Hate crimes targeting members of Argentina's LGBT+ community increased 70 percent in the first half of 2025, an NGO which tracks such attacks announced Monday.
Between January and June, the Observatorio Nacional de Crímenes de Odio LGBT+ (“National Observatory of LGBT+ Hate Crimes”) documented 102 attacks on people because of their sexuality, gender expression or gender identity – a 70 percent increase over the same period in 2024.
Some 70 percent of the victims were trans women, the observatory said, followed by gay men (16.7 percent), lesbians (6.9 percent), trans men (4.9 percent) and non-binary people (one percent).

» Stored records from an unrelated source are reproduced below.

/-- A transfer that satisfies `f` has not completed. -/
def outstanding (s : State) (f : Purpose → Bool) : Bool :=
  s.slots.queue.any (fun r => f r.purpose) || s.slots.flight.any (fun e => f e.req.purpose)

/-- What the requests that satisfy `f` serve is waited for no longer; the requests stay. -/
def forgetReqs (s : State) (f : SlotReq → Bool) : State :=
  let g (r : SlotReq) : SlotReq :=
    match r.op with
    | .engine w _ => if f r then { r with op := .engine w .plain } else r
    | _ => r
  { s with slots := { s.slots with
      queue := s.slots.queue.map g, flight := s.slots.flight.map (fun e => { e with req := g e.req }) } }

/-- Nothing waits any more for the transfers that satisfy `f`. -/
def forget (s : State) (f : Purpose → Bool) : State := forgetReqs s (fun r => f r.purpose)

/-! ### The slot engine (R27 to R36) -/

/-- Memory is served: out of reset, and not in self-refresh (R497). -/
def memoryUp (s : State) : Bool := released s && !memoryRests s

/-- The tide schedule in force: a new one from its slot-frame boundary on (R36). -/
def scheduleNow (s : State) : Tab Nat :=
  match s.slots.nextSched with
  | some (t, f) => if f ≤ s.slotFrame then t else s.slots.sched
  | none => s.slots.sched

/-- Class that owns position `p` of a schedule (R28, R29). -/
def classAt (t : Tab Nat) (p : Nat) : Nat := tget (if p % 32 = 31 then 0x3E else 0x3F) t p

/-- Positions that a class owns. -/
def ownedPositions (t : Tab Nat) (cls : Nat) : Nat := ((List.range 2048).filter (fun p => classAt t p == cls)).length

/-- A defined class code (R28). -/
def classDefined (cls : Nat) : Bool := decide (cls ≤ 0x34) || cls == 0x3E || cls == 0x3F

/-- A request is served as best-effort: its class is 0x3F or owns no position (R30). -/
def bestEffort (t : Tab Nat) (cls : Nat) : Bool := cls == 0x3F || !(t.any (fun e => e.2 == cls))

/-- The answer to a denied part of a read: zeros with an error response (R389), which reaches the host as a completion with EP set
(R390). -/
def deniedRead (ident addr n : Nat) : Output :=
  if ident ≤ 8 then .completion (zeros n) true else .denied ident addr (zeros n)

/-- R32: a transaction passes its dyke check and its lines become visible at the slot engine. -/
def requestMemory (s : State) (r : MemRequest) : State :=
  let write := match r.op with | .read _ => false | .write _ => true
  let n := match r.op with | .read n => n | .write d => d.length
  let (t, parts, s) := dykeCheck s r.identity r.addr n write
  parts.foldl (fun s p =>
    if p.ok then
      let reqs := (linesOf p.addr p.len).map (fun l =>
        (⟨memAfter s 4, r.cls, r.identity, l.1, wideIn t (64 * l.1),
          match r.op with
          | .read _ => .read (r.control || r.identity == 15)
          | .write d => .write l.2.1 (slice d (64 * l.1 + l.2.1 - r.addr) l.2.2)⟩ : SlotReq))
      { s with slots := { s.slots with queue := reqs.foldl queueRequest s.slots.queue } }
    else if write then s
    else s.emit (deniedRead r.identity p.addr p.len)) s

/-- MEMORY_REQUEST (R32, R389). A request that carries a class that may not use memory, or none of its bytes,
is no request. -/
def execMemoryRequest (r : MemRequest) (s : State) : Host.Outcome State Fault Refusal :=
  if memoryUp s && classDefined r.cls && r.cls != 0x3E && decide (r.identity < 20) then .next (requestMemory s r) else .next s

/-- Slot frames between pacing reads (R382). -/
def scrubP (periodH : Nat) : Nat := periodH * 3600 * 390625 / 23592960

/-- A pacing read is due in the present slot frame (R382). -/
def scrubDue (s : State) : Bool :=
  let c := s.mem.scrub
  c.enable && decide (max (c.lastFrame + scrubP c.periodH) c.dueFloor ≤ s.slotFrame)

/-- The number, since release, of the position that starts or runs at present. -/
def posNow (s : State) : Nat := s.memCycle / 2

/-- What the slot engine serves in one channel at a position that starts at MEM cycle `p` (R30, R32, R33), of the requests
visible by then: the owner's first one, else the first best-effort one. A position of class 0x3F has no other owner. -/
def pickRequest (t : Tab Nat) (cls ch p : Nat) (q : List SlotReq) : Option SlotReq :=
  let here := q.filter (fun r => lineChan r.line == ch && decide (r.at_ ≤ p))
  match here.find? (fun r => r.cls == cls && cls != 0x3F) with
  | some r => some r
  | none => here.find? (fun r => bestEffort t r.cls)

/-- R383: one queued write-back, or one line found uncorrectable stored as poison, in channel `ch`. -/
def writeBackOne (s : State) (ch : Nat) : Option State :=
  let c := s.memChan ch
  match c.wb, c.toPoison with
  | (line, data) :: r, _ =>
    some (storeLine (s.setMemChan ch { c with wb := r, wbDone := sat32 c.wbDone }) line data [0, 0, 0, 0])
  | [], line :: r =>
    some (storeLine (s.setMemChan ch { c with toPoison := r }) line (s.readMem (64 * line) 64) poisonPattern)
  | [], [] => none

/-- A request writes its line. -/
def SlotReq.writes (r : SlotReq) : Bool :=
  match r.op with
  | .read _ => false
  | .write .. => true
  | .engine w _ => w

/-- The symbol line of a line comes to the front of its channel's cache of 1,024 (R373): 16 consecutive lines of a channel share it,
a write changes it, and the one used longest ago leaves (notes/assumptions/134.md). -/
def touchSymbols (s : State) (line : Nat) (write : Bool) : State :=
  let c := s.memChan (lineChan line)
  let n := lineIndex line / 16
  let dirty := write || c.sym.any (fun e => e.1 == n && e.2)
  s.setMemChan (lineChan line) { c with sym := ((n, dirty) :: c.sym.filter (fun e => e.1 != n)).take 1024 }

/-- Serve channel `ch` at a position owned by `cls`. -/
def serveChannel (t : Tab Nat) (cls : Nat) (s : State) (ch : Nat) : State :=
  let go (s : State) : State :=
    match pickRequest t cls ch (2 * posNow s) s.slots.queue with
    | none => s
    | some r =>
      let s := touchSymbols s r.line r.writes
      { s with slots := { s.slots with
        queue := s.slots.queue.erase r, flight := s.slots.flight ++ [⟨r, 2 * posNow s + 94⟩] } }
  if cls = 0x32 then
    match writeBackOne s ch with
    | some s' => s'
    | none => go s
  else go s

/-- SLOT_POSITION (R30, R36, R383): the position at the present MEM cycle starts, once. A refresh position serves
nothing; a scrub position with a pacing read due is left to it. -/
def execSlotPosition (s : State) : Host.Outcome State Fault Refusal :=
  if !memoryUp s || decide (posNow s < s.slots.started) then .next s
  else
    let t := scheduleNow s
    let cls := classAt t (posNow s % 2048)
    let s := { s with slots := { s.slots with
      sched := t, nextSched := s.slots.nextSched.filter (fun n => decide (s.slotFrame < n.2)) } }
    if cls = 0x32 ∧ scrubDue s = true then .next s
    else
      let s := { s with slots := { s.slots with started := posNow s + 1 } }
      if cls = 0x3E then .next s
      else .next ((List.range 32).foldl (serveChannel t cls) s)

/-- A write to a ring buffer has completed: a frame that waits for its buffer counts from then (R226). -/
def ringWritten (s : State) (n k : Nat) : State :=
  let c := s.ctx n
  s.setCtx n { c with closing := c.closing.map (fun x => if x.target = k then { x with at_ := s.ref } else x) }

/-- Carry out a request that its position served (R32, R375, R377). -/
def finishRequest (s : State) (r : SlotReq) : State :=
  match r.op with
  | .read control =>
    let (d, s) := readLine s r.line r.wide control
    s.emit (.burst r.identity (64 * r.line) d.data d.poison)
  | .write off data =>
    let (bad, s) := writeLine s r.line off data r.wide
    s.emit (.acked r.identity (64 * r.line + off) bad)
  | .engine true (.ring n k) => ringWritten s n k
  | .engine .. => s

/-- MEMORY_ACCESS_COMPLETE (R32): the oldest access in flight completes 94 MEM cycles after its position; `errs`
are the symbols of its line that hardware damaged since they were written, `parity` a parity error of the
transfer (R371). -/
def execMemoryAccessComplete (errs : List (Nat × Byte)) (parity : Bool) (s : State) :
    Host.Outcome State Fault Refusal :=
  match s.slots.flight with
  | [] => .next s
  | f :: rest =>
    if s.memCycle < f.doneAt then .next s
    else
      let s := { s with slots := { s.slots with flight := rest } }
      let ch := lineChan f.req.line
      let s := if parity then s.setMemChan ch { s.memChan ch with parity := sat32 (s.memChan ch).parity } else s
      .next (match f.req.op with
        | .read _ => finishRequest (errs.foldl (fun s e => damageSymbol s f.req.line e.1 e.2) s) f.req
        | _ => errs.foldl (fun s e => damageSymbol s f.req.line e.1 e.2) (finishRequest s f.req))

/-- SCRUB_PACING_READ (R382, R383): one row group is read and corrected; `errs` are symbols (channel, symbol,
value) that hardware damaged. -/
def scrubRead (s : State) (errs : List (Nat × Nat × Byte)) : State :=
  let pos := s.mem.scrub.passPos
  let s := (List.range 32).foldl (fun s ch =>
    let line := 32 * pos + ch
    let s := (errs.filter (fun e => e.1 == ch)).foldl (fun s e => damageSymbol s line e.2.1 e.2.2) s
    let (_, s') := readLine s line (wideAt s (64 * line)) false
    match decodeLine (lineUpset s line) (wideAt s (64 * line)) with
    | .uncorrectable _ =>
      let c := s'.memChan ch
      s'.setMemChan ch { c with toPoison := if c.toPoison.contains line then c.toPoison else c.toPoison ++ [line] }
    | _ => s') s
  let c := s.mem.scrub
  let last := pos + 1 = 23592960
  { s with
    mem := { s.mem with scrub := { c with
      passPos := if last then 0 else pos + 1, passes := if last then c.passes + 1 else c.passes,
      lastFrame := s.slotFrame, dueFloor := 0 } },
    slots := { s.slots with started := posNow s + 1 } }

def execScrubPacingRead (errs : List (Nat × Nat × Byte)) (s : State) : Host.Outcome State Fault Refusal :=
  if memoryUp s && scrubDue s && classAt (scheduleNow s) (posNow s % 2048) == 0x32 && decide (s.slots.started ≤ posNow s)
  then .next (scrubRead s errs) else .next s

/-! ### Host window B (R404, R380, R390) -/

/-- HWB_ACCESS: an access of the aperture under the identity of HB_HWB_IDENT. A read is answered by one
completion per line piece, with EP where a byte of it is poisoned or denied. -/
def hwbAccess (s : State) (offset : Nat) (op : MemOp) : State :=
  let addr := s.hwbBase + offset
  match op with
  | .read n =>
    let (l, s) := classPieces s 0x30 s.hwbIdent addr n
    l.foldl (fun s p => s.emit (.completion p.data (p.poison || p.denied))) s
  | .write d => (classWrite s 0x30 s.hwbIdent addr d).2

def execHwbAccess (offset : Nat) (op : MemOp) (s : State) : Host.Outcome State Fault Refusal :=
  let n := match op with | .read n => n | .write d => d.length
  if hostUp s && decide (offset + n ≤ 2 ^ 30) then .next (hwbAccess s offset op) else .next s

/-- HWB_BASE_WRITE (R404): [20:0] reserved; a base that puts the aperture past the last address is ignored. -/
def execHwbBaseWrite (value : BitVec 64) (s : State) : Host.Outcome State Fault Refusal :=
  let b := value.toNat / 2 ^ 21 * 2 ^ 21
  if hostUp s && decide (b + 2 ^ 30 ≤ memTop) then .next { s with hwbBase := b } else .next s

/-! ### Commands (R385, R395 to R397) -/

/-- R395: two ranges of pages meet. -/
def pagesMeet (a b : Region) : Bool := decide (a.base < b.base + b.pages) && decide (b.base < a.base + a.pages)

/-- R395: the fields of a region are within their ranges. -/
def regionFields (r : Region) : Bool :=
  decide (1 ≤ r.pages) && decide (r.base + r.pages ≤ 11796480) && decide (r.read < 2 ^ 20) && decide (r.write < 2 ^ 20)

/-- The region number that DYKE_RULE names; 0xFFFF asks for the lowest not defined in the staged table. -/
def dykeTarget (s : State) (region : Nat) : Option Nat :=
  if region = 0xFFFF then tfree s.mem.dyke.staged 256 else some region

def stageRules (s : State) (t : Tab Region) : State :=
  { s with mem := { s.mem with dyke := { s.mem.dyke with staged := t } } }

/-- A region is locked, or a DYKE_LOCK of it is in progress (R392; notes/assumptions/64.md). -/
def holdsRule (s : State) (n : Nat) : Bool := s.mem.dyke.locked.contains n || s.mem.dyke.syncs.any (fun j => j.lock == some n)

/-- DYKE_RULE (R395). -/
def cmdDykeRule (p : DykeRuleP) (s : State) : Reply :=
  match dykeTarget s p.region with
  | none => refuseFull s stLimit 11
  | some n =>
    if holdsRule s n then refuseFull s stLocked 11
    else if 255 < n then refuseFull s stBadParam 11
    else if p.delete then
      if thas s.mem.dyke.staged n then ok (stageRules s (tdel s.mem.dyke.staged n)) (leBytes 2 n)
      else refuseFull s stBadParam 11
    else if regionFields p.r && !(s.mem.dyke.staged.any (fun e => e.1 != n && pagesMeet e.2 p.r)) then
      ok (stageRules s (tset s.mem.dyke.staged n p.r)) (leBytes 2 n)
    else refuseFull s stBadParam 11

def execDykeRule (c : Caller) (p : DykeRuleP) (s : State) : Host.Outcome State Fault Refusal :=
  .next (command c 0x0C01 (cmdDykeRule p) s)

/-- Start a sync of the staged table (R391). -/
def startSync (s : State) (caller : Option Caller) (lock : Option Nat) : State :=
  { s with mem := { s.mem with dyke := { s.mem.dyke with
      syncs := s.mem.dyke.syncs ++ [⟨s.mem.dyke.staged, s.ref, caller, lock⟩] } } }

/-- DYKE_SYNC (R396): completes when the sync does. -/
def cmdDykeSync (c : Caller) (s : State) : Reply := ⟨startSync s (some c) none, stPending, []⟩

def execDykeSync (c : Caller) (s : State) : Host.Outcome State Fault Refusal :=
  .next (command c 0x0C02 (cmdDykeSync c) s)

/-- DYKE_LOCK (R392, R396). -/
def cmdDykeLock (c : Caller) (region : Nat) (s : State) : Reply :=
  if s.mem.dyke.locked.contains region then ok s
  else if thas s.mem.dyke.staged region then ⟨startSync s (some c) (some region), stPending, []⟩
  else refuse s stBadParam

def execDykeLock (c : Caller) (region : Nat) (s : State) : Host.Outcome State Fault Refusal :=
  .next (command c 0x0C03 (cmdDykeLock c region) s)

/-- R392: a locked region loses its DEBUG bits. -/
def clearDebug (r : Region) : Region :=
  { r with read := r.read - r.read / 2 ^ 16 % 2 * 2 ^ 16, write := r.write - r.write / 2 ^ 16 % 2 * 2 ^ 16 }

/-- Lock a region in the rule in force, which a region that is locked already keeps (R392, R396). -/
def lockRegion (d : Dyke) (n : Nat) : Dyke :=
  let f (t : Tab Region) : Tab Region := tmap (fun k r => if k = n then clearDebug r else r) t
  if d.locked.contains n then d
  else { d with force := f d.force, staged := f d.staged, locked := insertAsc d.locked n }

/-- A table of rules in which the locked regions keep the rules in force (R392). -/
def keepLocked (d : Dyke) (t : Tab Region) : Tab Region :=
  d.locked.foldl (fun t n => (tfind d.force n).elim t (tset t n)) t

/-- The syncs that wait behind one: the first of them starts now. -/
def laterSyncs (s : State) (j : SyncJob) : List SyncJob :=
  match s.mem.dyke.syncs.erase j with
  | [] => []
  | k :: r => { k with at_ := s.ref } :: r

Of the total number of cases, 16.7 percent were violations of the right to life (murders, deaths due to structural violence and suicides), while the remaining 83.3 percent were due to violations of the right to physical integrity (situations of physical violence that did not necessarily result in death, including suicide attempts).
Sixty-eight percent of cases were concentrated in Buenos Aires Province, the most populous region in the country.
The report's authors pointed the finger at President Javier Milei, accusing him of having whipped up anti-LGBT sentiment and depicting the community as a "social enemy."
The report notes that the data “cannot be analysed outside the political and discursive context in which they are produced.”
At the World Economic Forum in Davos in January, President Milei launched a broadside against what he called the "cancer" of "progressive ideology," including what he dubbed "radical feminism" and "gender ideology."
A month later he followed a number of countries in banning gender reassignment surgery and hormone therapy for minors.